Start of Task inputs

-- ==== Sys2Proof/Machine/Event.lean ====
section
/-! DEFINITION. Scratchpad addresses and their checks (R141 to R143), and the stores and loads of events: what a
speculative event logs, performs and holds (R317 to R321), and what it does while it coasts (R324). -/

namespace Sys2Proof.Machine

/-! ### Addresses and checks (R141 to R143) -/

/-- The core and offset a scratchpad address names for core g: its own with W = 0, a core of its cluster
that its partition holds, that is not fenced, and that no other partition runs on with W = 1 (R141, R143; log entry 42). -/
def State.localTarget (s : State) (g : Nat) (a : Word) : Option (Nat × Nat) :=
  let off := field a 0 19
  if a.toNat ≥ 2 ^ 24 then none
  else if !a.getLsbD 23 then (if field a 19 4 = 0 then some (g, off) else none)
  else
    let h := g / 16 * 16 + field a 19 4
    if (s.core h).dbg.fenced || !s.holds (s.tag g) h || s.tag h != s.tag g then none else some (h, off)

/-- Whether a region admits an access: powered banks, the arrival buffers, the tensor-map table for reads,
frames and supervisor scratch with supervisor privilege (R142, R143). -/
def regionOk (sup : Bool) (power : BitVec 14) (off : Nat) (write : Bool) : Bool :=
  if off < 0x70000 then power.getLsbD (off / 0x8000)
  else if off < 0x78000 then true
  else if off < 0x79000 then !write
  else sup

/-- Every cause that the checks of a scratchpad access raise, ascending (R141, R143, R147, R208). -/
def State.localCauses (s : State) (g : Nat) (sup : Bool) (a : Word) (size : Nat) (write : Bool) : List Nat :=
  (if a.toNat % size ≠ 0 then [0x06] else []) ++ (match s.localTarget g a with
    | none => [0x07]
    | some (h, off) => if regionOk sup (s.work h).power off write then [] else [0x07])

/-- A scratchpad access that the checks allow: the core and offset; else the cause (R141, R143, R147). -/
def State.localAccess (s : State) (g : Nat) (sup : Bool) (a : Word) (size : Nat) (write : Bool) :
    Except Nat (Nat × Nat) :=
  if a.toNat % size ≠ 0 then .error 0x06
  else match s.localTarget g a with
    | none => .error 0x07
    | some (h, off) => if regionOk sup (s.work h).power off write then .ok (h, off) else .error 0x07

/-- The state with bytes stored in core h's scratchpad; a granule that is stored whole is clean again, and
poison that the bytes do not cover stays (R363; log entry 20). -/
def State.localStore (s : State) (h off : Nat) (bs : List Byte) : State :=
  let w := s.work h
  s.setWork h { w with
    spad := w.spad.store off bs,
    poison := w.poison.filter fun p => !(decide (off ≤ p * 32) && decide (p * 32 + 32 ≤ off + bs.length)) }

/-! ### Order with the context's own window accesses (R225, R240) -/

/-- The core and offset whose scratchpad window holds a physical address (R225). -/
def windowAt (pa : Nat) : Option (Nat × Nat) :=
  let core := pa / 2 ^ 38 % 4096
  let off := pa % 2 ^ 38
  if pa < 2 ^ 56 ∧ core < 2560 ∧ 0x3F00000000 ≤ off ∧ off < 0x3F00070000 then
    some (pa / 2 ^ 50 % 64 * 2560 + core, off - 0x3F00000000)
  else none

/-- The bytes that a request reads or writes: addresses and lengths. -/
def MemReq.spans (r : MemReq) : List (Nat × Nat) :=
  match r.op with
  | .load n _ => [(r.pa, n)]
  | .store bs => [(r.pa, bs.length)]
  | .amo _ n _ _ => [(r.pa, n)]
  | .vload ps => ps.map fun p => (p.1, 4)
  | .vstore ps => ps.map fun p => (p.1, p.2.length)
  | .contribution => []

/-- Whether a request touches n bytes of core h's scratchpad from an offset. -/
def MemReq.touches (r : MemReq) (h off n : Nat) : Bool :=
  r.spans.any fun p => match windowAt p.1 with
    | some (k, o) => k == h && decide (o < off + n) && decide (off < o + p.2)
    | none => false

/-- The requests of a send-queue item. -/
def SendItem.reqs : SendItem → List MemReq
  | .mem rs => rs
  | _ => []

/-- The requests of context c of core g that have not been performed at their homes: queued, in the network, or to be sent again. -/
def State.ownReqs (s : State) (g c : Nat) : List MemReq :=
  (((s.work g).requests.flatMap fun e => e.item.reqs) ++ (s.net.reqs.map fun e => e.2) ++ s.net.retries.flatMap fun e => e.2.2.reqs).filter
    fun r => r.g == g && r.c == c

/-- Whether scratchpad bytes, by core, offset and length, are still to be accessed by an earlier request of the context through a
window: a later access of the context to them waits, since its accesses to one byte are performed in program order (R240). -/
def State.clashes (s : State) (g c : Nat) (ts : List (Nat × Nat × Nat)) : Bool :=
  (s.ownReqs g c).any fun r => ts.any fun t => r.touches t.1 t.2.1 t.2.2

/-! ### Logical processes (R315, R316) -/

/-- The LP in a slot of core g. -/
def State.lp (s : State) (g slot : Nat) : Option Lp := Tab.find (s.work g).lps slot

/-- The D fields of a ring in the descriptor: head and tail as byte places in the ring (R315; log entry 30). -/
def Ring.words (r : Ring) : List Byte := bytesOfNat 4 (r.head % r.cap) ++ bytesOfNat 4 (r.tail % r.cap)

/-- The fields of a descriptor that the device writes (R315). -/
def Lp.store (lp : Lp) (slot : Nat) (m : Memory) : Memory :=
  let m1 := (m.putWord lp.desc lp.lvt).set (lp.desc + 9) (BitVec.ofNat 8 (bitOf lp.stream + 2 * bitOf lp.mismatch))
  let m2 := (m1.store (lp.desc + 12) (bytesOfNat 2 lp.since)).set (lp.desc + 14) (BitVec.ofNat 8 slot)
  let m3 := (m2.store (lp.desc + 24) lp.eddyR.words).store (lp.desc + 40) lp.outR.words
  let m4 := (m3.store (lp.desc + 56) lp.inR.words).store (lp.desc + 72) lp.commitR.words
  m4.putWord (lp.desc + 224) lp.play

/-- The state with the LP in a slot replaced, and its descriptor brought up to date. -/
def State.setLp (s : State) (g slot : Nat) (lp : Lp) : State :=
  let w := s.work g
  s.setWork g { w with lps := Tab.put w.lps slot lp, spad := lp.store slot w.spad }

/-- The slot and the LP to which channel ch of a core's work is bound (R316). -/
def Work.lpOf (w : Work) (ch : Nat) : Option (Nat × Lp) := w.lps.find? fun e => e.2.channels.contains ch
def State.lpOf (s : State) (g ch : Nat) : Option (Nat × Lp) := (s.work g).lpOf ch

/-- The LP number (R316). -/
def State.lpNumber (s : State) (g slot : Nat) : Nat := chipOf g * 2 ^ 16 + s.logicalOf g * 16 + slot

/-- Time domain d of a partition (R314). -/
def Partition.domain (p : Partition) (d : Nat) : Domain := Tab.look ⟨0, 0, none, 0⟩ p.domains d

/-- The published GVT of a domain of partition t, and the one that core g sees (R328). -/
def State.gvtOf (s : State) (t d : Nat) : Word := ((s.part t).domain d).gvt
def State.gvt (s : State) (g d : Nat) : Word := s.gvtOf (s.tag g) d

/-- An event of an LP by its number. -/
def Lp.event (lp : Lp) (id : Nat) : Option LpEvent := lp.events.find? fun e => e.id == id

/-- An LP with one of its events changed. -/
def Lp.setEvent (lp : Lp) (id : Nat) (f : LpEvent → LpEvent) : Lp :=
  { lp with events := lp.events.map fun e => if e.id = id then f e else e }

End of Task inputs

| Work task |
Copy each line of the listing that contains "putWord".

| Exercise answer |
  let m1 := (m.putWord lp.desc lp.lvt).set (lp.desc + 9) (BitVec.ofNat 8 (bitOf lp.stream + 2 * bitOf lp.mismatch))
  m4.putWord (lp.desc + 224) lp.play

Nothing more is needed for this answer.